Note how many lines in the following material mention "done", then give that number by itself.

_Supplied records_:
________________________

-- ==== Sys2Proof/Tests/Slice0.lean ====
section
/-! SUPPORT. Tests of the model: ill-formed terms, decoding of words written out from 30_encoding.md, single steps with
results from 95_test_vectors.md, and a witness for the hypotheses of each obligation that has any. -/

namespace Sys2Proof.Tests

open Sys2Proof Sys2Proof.Machine

/-! ### Helpers -/

/-- The state after an instruction, from a state of the test. -/
def after (i : Instr) (s : State) : State := outcomeState s (exec i s)

/-- The state after a host access. -/
def afterHost (r : HostReq) (s : State) : State := outcomeState s (hostMove r s)

/-- The state after a list of moves. -/
def afterMoves (ms : List Move) (s : State) : State := outcomeState s (runMoves ms s)

/-- A state at a sequencer position of an operation, its latches loaded. -/
def at_ (op : BitVec 4) (den : Bool) (arg0 : Word) (off cnt : BitVec 10) (addr : BAddr) (p : EnginePos)
    (card : List Byte) : State :=
  { State.reset with latch := ⟨op, den, arg0, off, cnt, addr⟩, eng := p, cardIn := card }

/-- A state in INIT. -/
def inInit (p : EnginePos) (card : List Byte) : State := at_ 1 false 0 0 0 0 p card

/-- A block-addressed card, ready, with `card` to answer next. -/
def readyAt (op : BitVec 4) (den : Bool) (arg0 : Word) (off cnt : BitVec 10) (addr : BAddr) (p : EnginePos)
    (card : List Byte) : State :=
  { at_ op den arg0 off cnt addr p card with family := .sdv2, block := true, fast := true }

/-- The same with a write open. -/
def openAt (wcur : BitVec 10) (p : EnginePos) (card : List Byte) : State :=
  { readyAt 3 false 0 0 0 0 p card with wopen := true, csa := true, wcur := wcur }

/-- The last event exchanged: chip-select, byte sent, byte received. -/
def lastEvent (s : State) : Option (Bool × Byte × Byte) := s.trace.head?.map (fun e => (e.csa, e.out, e.inp))

/-- V-A1's start: buffer 0 = 0A 0B 0C 0D, buffer 1 = 14 15 16 17, six samples. -/
def audio : State :=
  { State.reset with
    arem := 6
    mem := [(0, 0x0A), (1, 0x0B), (2, 0x0C), (3, 0x0D), (4, 0x14), (5, 0x15), (6, 0x16), (7, 0x17)] }

/-! ### Well-formedness refuses, for each of its checks -/

theorem test_wf_refuses_wide_byte : (Instr.wrCmd .w8 0x100).wf = false := by decide
theorem test_wf_refuses_wide_half : (Instr.wrTdiv .w16 0x10000).wf = false := by decide
theorem test_wf_refuses_wide_access : (Instr.bmem 0 (.write .w8 0x1FF)).wf = false := by decide
theorem test_wf_refuses_open_of_sector_0 : (Instr.writeOpen 0).wf = false := by decide
theorem test_wf_refuses_swap_name : (Instr.wrAstatSwap .w32 0x4).wf = false := by decide
theorem test_wf_refuses_underrun_name : (Instr.wrAstatUnderrun .w32 0x6).wf = false := by decide
theorem test_wf_accepts_full_widths :
    (Instr.wrCmd .w8 0xFF).wf = true ∧ (Instr.arg0 (.write .w16 0xFFFF)).wf = true
      ∧ (Instr.wrDuty .w32 0xFFFFFFFF).wf = true := by decide

/-! ### Decoding: every row, from words of 30_encoding.md R92, 10_state.md R20, 20_memory.md R63 and R97 -/

theorem test_decode_operations :
    decode (.op 0x00000001 9 9 9) = .ok .init
      ∧ decode (.op 0x00000102 0x00123456 0x01F4000C 0x00000008) = .ok (.read 0x00123456 12 500 8)
      ∧ decode (.op 0x00000002 1 0x000201FE 0xFFFF) = .ok (.readSkip 1 510 2)
      ∧ decode (.op 0x00000103 600 0 0x0000FFFF) = .ok (.writeData 600 0xFFFF)
      ∧ decode (.op 0x00000003 5 0 0) = .ok (.writeOpen 5)
      ∧ decode (.op 0x00000003 0 0 0) = .ok .writeClose
      ∧ decode (.op 0x00000100 0 0 0) = .ok .reservedOp0
      ∧ decode (.op 0x00000004 0 0 0) = .ok (.reservedOp47 0)
      ∧ decode (.op 0x00000007 0 0 0) = .ok (.reservedOp47 3)
      ∧ decode (.op 0x00000008 0 0 0) = .ok (.reservedOp8F 0)
      ∧ decode (.op 0x0000000F 0 0 0) = .ok (.reservedOp8F 7) := by decide

theorem test_decode_engine_registers :
    decode (.access ⟨0x00000, .write .w32 0x102⟩) = .ok (.wrCmd .w32 0x102)
      ∧ decode (.access ⟨0x00000, .read .w32⟩) = .ok (.rdCmd .w32)
      ∧ decode (.access ⟨0x00004, .read .w32⟩) = .ok (.arg0 (.read .w32))
      ∧ decode (.access ⟨0x00008, .write .w32 7⟩) = .ok (.arg1 (.write .w32 7))
      ∧ decode (.access ⟨0x0000C, .read .w32⟩) = .ok (.addr (.read .w32))
      ∧ decode (.access ⟨0x00010, .read .w32⟩) = .ok (.rdStatus .w32)
      ∧ decode (.access ⟨0x00010, .write .w32 0x800⟩) = .ok (.wrStatus .w32 0x800)
      ∧ decode (.access ⟨0x00014, .read .w32⟩) = .ok (.wcur (.read .w32))
      ∧ decode (.access ⟨0x00018, .read .w32⟩) = .ok (.lastr1 (.read .w32))
      ∧ decode (.access ⟨0x0001C, .read .w32⟩) = .ok (.ocr (.read .w32))
      ∧ decode (.access ⟨0x0003C, .read .w32⟩) = .ok (.param (.read .w32)) := by decide

theorem test_decode_audio_registers :
    decode (.access ⟨0x00020, .read .w32⟩) = .ok (.rdActrl .w32)
      ∧ decode (.access ⟨0x00020, .write .w32 8⟩) = .ok (.wrActrl .w32 8)
      ∧ decode (.access ⟨0x00024, .read .w32⟩) = .ok (.rdAstat .w32)
      ∧ decode (.access ⟨0x00024, .write .w32 0x2⟩) = .ok (.wrAstatSwap .w32 0x2)
      ∧ decode (.access ⟨0x00024, .write .w32 0x6⟩) = .ok (.wrAstatSwap .w32 0x6)
      ∧ decode (.access ⟨0x00024, .write .w32 0x0⟩) = .ok (.wrAstatSwap .w32 0x0)
      ∧ decode (.access ⟨0x00024, .write .w32 0x4⟩) = .ok (.wrAstatUnderrun .w32 0x4)
      ∧ decode (.access ⟨0x00028, .read .w32⟩) = .ok (.acur (.read .w32))
      ∧ decode (.access ⟨0x0002C, .read .w32⟩) = .ok (.rdArem .w32)
      ∧ decode (.access ⟨0x0002C, .write .w32 8⟩) = .ok (.wrArem .w32 8)
      ∧ decode (.access ⟨0x00030, .write .w32 4⟩) = .ok (.aremadd (.write .w32 4))
      ∧ decode (.access ⟨0x00034, .read .w32⟩) = .ok (.rdTdiv .w32)
      ∧ decode (.access ⟨0x00034, .write .w32 2⟩) = .ok (.wrTdiv .w32 2)
      ∧ decode (.access ⟨0x00038, .read .w32⟩) = .ok (.rdDuty .w32)
      ∧ decode (.access ⟨0x00038, .write .w32 0x40⟩) = .ok (.wrDuty .w32 0x40)
      ∧ decode .event = .ok .tick := by decide

theorem test_decode_other_offsets :
    decode (.access ⟨0x00040, .read .w32⟩) = .ok (.reserved407C 0 (.read .w32))
      ∧ decode (.access ⟨0x0007C, .read .w32⟩) = .ok (.reserved407C 0x3C (.read .w32))
      ∧ decode (.access ⟨0x00080, .read .w32⟩) = .ok (.reserved80FC 0 (.read .w32))
      ∧ decode (.access ⟨0x000FC, .read .w32⟩) = .ok (.reserved80FC 0x7C (.read .w32))
      ∧ decode (.access ⟨0x00100, .read .w8⟩) = .ok (.unmapped100 0 (.read .w8))
      ∧ decode (.access ⟨0x00200, .read .w8⟩) = .ok (.unmapped200 0 (.read .w8))
      ∧ decode (.access ⟨0x00400, .read .w8⟩) = .ok (.unmapped400 0 (.read .w8))
      ∧ decode (.access ⟨0x00800, .read .w8⟩) = .ok (.unmapped800 0 (.read .w8))
      ∧ decode (.access ⟨0x01000, .read .w8⟩) = .ok (.unmapped1000 0 (.read .w8))
      ∧ decode (.access ⟨0x02000, .read .w8⟩) = .ok (.unmapped2000 0 (.read .w8))
      ∧ decode (.access ⟨0x04000, .read .w8⟩) = .ok (.unmapped4000 0 (.read .w8))
      ∧ decode (.access ⟨0x08000, .read .w8⟩) = .ok (.unmapped8000 0 (.read .w8))
      ∧ decode (.access ⟨0x0FFFF, .read .w8⟩) = .ok (.unmapped8000 0x7FFF (.read .w8))
      ∧ decode (.access ⟨0x10000, .read .w8⟩) = .ok (.bmem 0 (.read .w8))
      ∧ decode (.access ⟨0x1FFFF, .write .w8 0x1FF⟩) = .ok (.bmem 0xFFFF (.write .w8 0xFF)) := by decide

theorem test_decode_frames :
    decode (.frame [0x40, 0, 0, 0, 0, 0x95]) = .ok .cmd0
      ∧ decode (.frame [0x48, 0, 0, 0x01, 0xAA, 0x87]) = .ok .cmd8
      ∧ decode (.frame [0x77, 0, 0, 0, 0, 0x01]) = .ok .cmd55
      ∧ decode (.frame [0x69, 0x40, 0, 0, 0, 0x01]) = .ok (.acmd41 true)
      ∧ decode (.frame [0x69, 0, 0, 0, 0, 0x01]) = .ok (.acmd41 false)
      ∧ decode (.frame [0x41, 0, 0, 0, 0, 0x01]) = .ok .cmd1
      ∧ decode (.frame [0x7A, 0, 0, 0, 0, 0x01]) = .ok .cmd58
      ∧ decode (.frame [0x50, 0, 0, 0x02, 0, 0x01]) = .ok .cmd16
      ∧ decode (.frame [0x51, 0x24, 0x68, 0xAC, 0x00, 0x01]) = .ok (.cmd17 0x2468AC00)
      ∧ decode (.frame [0x58, 0, 0, 0x0A, 0, 0x01]) = .ok (.cmd24 0xA00) := by decide

theorem test_decode_rejects_by_name :
    decode (.access ⟨0x00011, .read .w32⟩) = .error .misalignedRegister
      ∧ decode (.frame [0x40, 0, 0, 0, 0]) = .error .frameLength
      ∧ decode (.frame [0x4C, 0, 0, 0, 0, 0x01]) = .error .commandByte
      ∧ decode (.frame [0x50, 0, 0, 0x04, 0, 0x01]) = .error .argument
      ∧ decode (.frame [0x40, 0, 0, 0, 0, 0x01]) = .error .trailer := by decide

theorem test_table_words :
    decodeTableWord 8 0x1 = some .init ∧ decodeTableWord 16 0x102 = some (.read 0 0 0 0)
      ∧ decodeTableWord 24 0x24 = some (.rdAstat .w32) ∧ decodeTableWord 24 0x20024 = some (.wrAstatSwap .w32 0)
      ∧ decodeTableWord 24 0x10000 = some (.bmem 0 (.read .w32)) ∧ decodeTableWord 8 0x48 = some .cmd8
      ∧ decodeTableWord 48 0x01000A000058 = some (.cmd24 0xA00) ∧ decodeTableWord 0 0 = some .tick := by decide

/-! ### Single steps: registers and host accesses (95_test_vectors.md 2.7) -/

theorem test_reset_register_loads :
    (after (.rdStatus .w32) State.reset).resp = .data 0x4 ∧ (after (.rdAstat .w32) State.reset).resp = .data 0x8
      ∧ (after (.rdTdiv .w32) State.reset).resp = .data 0xFFFF ∧ (after (.rdDuty .w32) State.reset).resp = .data 0x80
      ∧ (after (.lastr1 (.read .w32)) State.reset).resp = .data 0xFF
      ∧ (after (.param (.read .w32)) State.reset).resp = .data 4
      ∧ (after (.rdCmd .w32) State.reset).resp = .data 0 ∧ (after (.rdActrl .w32) State.reset).resp = .data 0 := by
  decide

theorem test_status_of_an_open_write : statusWord { openAt 312 .idle [] with result := .ok } = 0x7D0 := by decide

theorem test_window_is_little_endian :
    (afterHost (rdb 8) (afterHost (wrw 8 0x44332211) State.reset)).resp = .data 0x11
      ∧ (afterHost (rdb 11) (afterHost (wrw 8 0x44332211) State.reset)).resp = .data 0x44 := by decide

theorem test_window_bus_errors :
    (afterHost (wrw 10 1) State.reset).resp = .busError ∧ (afterHost (rdb 520) State.reset).resp = .busError
      ∧ (afterHost ⟨0x10000, .read .w16⟩ State.reset).resp = .busError
      ∧ (afterHost (wrb 519 7) State.reset).mem = [(519, 7)] := by decide

theorem test_unmapped_and_reserved :
    (afterHost ⟨0x100, .read .w32⟩ State.reset).resp = .busError ∧ (afterHost (rd 0x40) State.reset).resp = .data 0
      ∧ (afterHost (wr 0x40 0xFFFFFFFF) State.reset).resp = .done := by decide

theorem test_arg1_masks :
    (after (.arg1 (.read .w32)) (after (.arg1 (.write .w32 0xFFFFFFFF)) State.reset)).resp = .data 0x03FF03FF := by
  decide

theorem test_launch_with_reserved_bits :
    (after (.wrCmd .w32 0xFFFFFFF1) State.reset).eng = .launched
      ∧ (after (.rdCmd .w32) (after (.wrCmd .w32 0xFFFFFFF1) State.reset)).resp = .data 0x101 := by decide

theorem test_launch_while_busy_is_lost :
    (after (.wrCmd .w32 1) (inInit .setFast [])).lost = true
      ∧ (after (.wrCmd .w32 1) (inInit .setFast [])).eng = .setFast
      ∧ (after (.wrStatus .w32 0x800) { State.reset with lost := true }).lost = false
      ∧ (after (.wrStatus .w32 0x0) { State.reset with lost := true }).lost = true := by decide

theorem test_small_registers :
    (after (.rdTdiv .w32) (after (.wrTdiv .w32 0x12345678) State.reset)).resp = .data 0x5678
      ∧ (after (.rdDuty .w32) (after (.wrDuty .w32 0x1FF) State.reset)).resp = .data 0xFF
      ∧ (after (.aremadd (.write .w32 2)) (after (.wrArem .w32 0xFFFFFFFF) State.reset)).arem = 1
      ∧ (after (.wrAstatSwap .w32 0x9) State.reset).resp = .done := by decide

theorem test_operand_registers :
    (after (.arg0 (.write .w32 0x12345678)) State.reset).arg0 = 0x12345678
      ∧ (after (.addr (.write .w32 0x12345678)) State.reset).addr = 0x5678 := by decide

/-! ### Single steps: the audio FIFO (2.6) -/

theorem test_tick_emits_first_byte :
    (after .tick audio).duty = 0x0A ∧ (after .tick audio).acur = 1 ∧ (after .tick audio).arem = 5 := by decide

theorem test_tick_switches_with_underrun :
    (after .tick { audio with acur := 4, swap := true }).duty = 0x14
      ∧ (after .tick { audio with acur := 4, swap := true }).active = true
      ∧ (after .tick { audio with acur := 4, swap := true }).underrun = true := by decide

theorem test_drained_tick_does_nothing : after .tick { audio with arem := 0, acur := 4 } = { audio with arem := 0, acur := 4 } := by
  rfl

theorem test_index_reset_and_enable :
    (after (.wrActrl .w32 0x8) { audio with active := true, acur := 2, swap := true }).acur = 0
      ∧ (after (.wrActrl .w32 0x8) { audio with active := true, acur := 2, swap := true }).active = false
      ∧ (after (.wrActrl .w32 0x2) { State.reset with duty := 0x15 }).duty = 0x80
      ∧ (after (.wrActrl .w32 0x2) { State.reset with duty := 0x15, pen := true }).duty = 0x15 := by decide

theorem test_timer_period :
    (afterMoves [.tclk, .tclk] { audio with ten := true, tdiv := 2 }).arem = 6
      ∧ (afterMoves [.tclk, .tclk, .tclk] { audio with ten := true, tdiv := 2 }).arem = 5
      ∧ (afterMoves [.tclk] { audio with ten := true, tdiv := 2, tcnt := 5 }).tcnt = 0 := by decide

theorem test_same_cycle_add_and_tick :
    (afterMoves (cycleMoves (some (remAdd 4)) true false false)
      { State.reset with ten := true, tdiv := 0, active := true, acur := 4, mem := [(0, 0x30)] }).arem = 3
      ∧ (afterMoves (cycleMoves (some (remAdd 4)) true false false)
      { State.reset with ten := true, tdiv := 0, active := true, acur := 4, mem := [(0, 0x30)] }).duty = 0x30 := by
  decide

theorem test_same_cycle_clear_and_switch :
    (afterMoves (cycleMoves (some ackSwap) true false false)
      { audio with ten := true, tdiv := 0, acur := 4, swap := true }).swap = true
      ∧ (afterMoves (cycleMoves (some ackSwap) true false false)
      { audio with ten := true, tdiv := 0, acur := 4, swap := true }).underrun = false := by decide

theorem test_acknowledgements :
    (after (.wrAstatUnderrun .w32 0x4) { audio with swap := true, underrun := true }).underrun = false
      ∧ (after (.wrAstatUnderrun .w32 0x4) { audio with swap := true, underrun := true }).swap = true
      ∧ (after (.wrAstatSwap .w32 0x2) { audio with swap := true, underrun := true }).underrun = true := by decide

/-! ### Single steps: the engine (2.2 to 2.5) -/

theorem test_frame_bytes :
    CardCmd.cmd8.frame = [0x48, 0x00, 0x00, 0x01, 0xAA, 0x87]
      ∧ (CardCmd.cmd17 (cardAddress false 0x00123456)).frame = [0x51, 0x24, 0x68, 0xAC, 0x00, 0x01]
      ∧ (CardCmd.cmd17 (cardAddress false 0x00800000)).frame = [0x51, 0x00, 0x00, 0x00, 0x00, 0x01]
      ∧ (CardCmd.cmd17 (cardAddress true 0x12345678)).frame = [0x51, 0x12, 0x34, 0x56, 0x78, 0x01] := by decide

________________________

_Expected output_:
2